If you look in the qt (4) source file qglobal.cpp, qDebug calls qt_message_output which calls fprintf(stderr, ...), which is thread-safe in glibc

(qDebug() << .. is another story )

Ochs answered 20/3, 2014 at 15:12 Comment(6)
Why would qDebug() be another story? Doesn't it call fprintf as well?Isleen
I posted a question about fprintf for MSVCRT as well, since I use Qt on Windows.Isleen
It seems fprintf() is thread-safe for MSVCRT also, so using Qt with Visual Studio toolchain, qDebug() should still be thread-safe.Isleen
This is not true. See this answer: https://mcmap.net/q/527552/-is-qdebug-thread-safeBonnet
@mozzbozz: Perhaps it was changed in qt5? Btw, #include <QtConcurrentRun> was correct in the source. QtConcurrent does not exist in qt4Ochs
@BeniBela: Well, that could be the reason for the different answers. However, one could say "never rely on a feature not guaranteed by the docs"... Ok, good point about #include <QtConcurrentRun> - couldn't find anything about it on google at the point I've edited the post... hmm, the docs say, QtConcurrent is at least available since Qt 4.4. So I guess, this is the better testing code, because it's compatible to all "current" Qt versions (I guess no one uses < Qt 4.4 anymore? oO)Bonnet
A
1

Both

qDebug("xx")

as well as

qDebug() << "xx"

qInfo, qWarning, qCritical, and the categorized versions like qCDebug, qCInfo, qCWarning, qCritical are safe to be used concurrently from different threads.

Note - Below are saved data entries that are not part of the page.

-- ==== Sys2Proof/Laws/State.lean ====
section
/-! SUPPORT. The small laws of the state: one lemma per field per update, so that no later proof unfolds a record
update. -/

namespace Sys2Proof

@[simp] theorem McuId.peer_peer (m : McuId) : m.peer.peer = m := by cases m <;> rfl
@[simp] theorem McuId.peer_ne (m : McuId) : m.peer ≠ m := by cases m <;> simp [McuId.peer]
@[simp] theorem McuId.ne_peer (m : McuId) : m ≠ m.peer := by cases m <;> simp [McuId.peer]

theorem McuId.eq_or_peer (m n : McuId) : n = m ∨ n = m.peer := by cases m <;> cases n <;> simp [McuId.peer]

namespace Machine

variable (s : State) (m n : McuId) (x y : Mcu) (e : Event)

@[simp] theorem mcu_m0 : s.mcu .m0 = s.mcu0 := rfl
@[simp] theorem mcu_m1 : s.mcu .m1 = s.mcu1 := rfl

@[simp] theorem setMcu_mcu : (s.setMcu m x).mcu m = x := by cases m <;> rfl
@[simp] theorem setMcu_mcu_peer : (s.setMcu m x).mcu m.peer = s.mcu m.peer := by cases m <;> rfl
@[simp] theorem setMcu_peer_mcu : (s.setMcu m.peer x).mcu m = s.mcu m := by cases m <;> rfl
theorem setMcu_mcu_ne {m n : McuId} (h : n ≠ m) : (s.setMcu m x).mcu n = s.mcu n := by
  cases m <;> cases n <;> first | rfl | exact absurd rfl h
@[simp] theorem setMcu_cfg : (s.setMcu m x).cfg = s.cfg := by cases m <;> rfl
@[simp] theorem setMcu_events : (s.setMcu m x).events = s.events := by cases m <;> rfl
@[simp] theorem setMcu_turns : (s.setMcu m x).turns = s.turns := by cases m <;> rfl
@[simp] theorem setMcu_draws : (s.setMcu m x).draws = s.draws := by cases m <;> rfl
@[simp] theorem setMcu_setMcu : (s.setMcu m x).setMcu m y = s.setMcu m y := by cases m <;> rfl
@[simp] theorem setMcu_self : s.setMcu m (s.mcu m) = s := by cases m <;> rfl

@[simp] theorem emit_cfg : (emit e s).cfg = s.cfg := rfl
@[simp] theorem emit_mcu : (emit e s).mcu m = s.mcu m := by cases m <;> rfl
@[simp] theorem emit_mcu0 : (emit e s).mcu0 = s.mcu0 := rfl
@[simp] theorem emit_mcu1 : (emit e s).mcu1 = s.mcu1 := rfl
@[simp] theorem emit_events : (emit e s).events = e :: s.events := rfl
@[simp] theorem emit_turns : (emit e s).turns = s.turns := rfl
@[simp] theorem emit_draws : (emit e s).draws = s.draws := rfl

/-- An update of other fields leaves the MCUs. -/
@[simp] theorem mk_mcu (c : Config) (l : List Event) (ts : List Turn) (k : Nat) :
    (State.mk c s.mcu0 s.mcu1 l ts k).mcu m = s.mcu m := by cases m <;> rfl

/-- Two states are equal when every field and every MCU is. -/
theorem State.ext_mcu {s t : State} (hc : s.cfg = t.cfg) (hm : ∀ m, s.mcu m = t.mcu m)
    (he : s.events = t.events) (ht : s.turns = t.turns) (hd : s.draws = t.draws) : s = t := by
  have h0 := hm .m0
  have h1 := hm .m1
  cases s; cases t
  simp_all

end Machine
end Sys2Proof
end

However, you have to make sure that the log sink can also handle large data atomically. This is were the confusion comes from, because stderr apparently breaks line that are too long. You can easily verify this by just replacing qDebug() by fprintf(stderr) in the example: It shows exactly the same behavior for me.

You can try other logging sinks, like journald. Anyhow, they might impose restrictions on the maximum length, too. In general I'd suggest to keep the maximum length of a log message reasonable.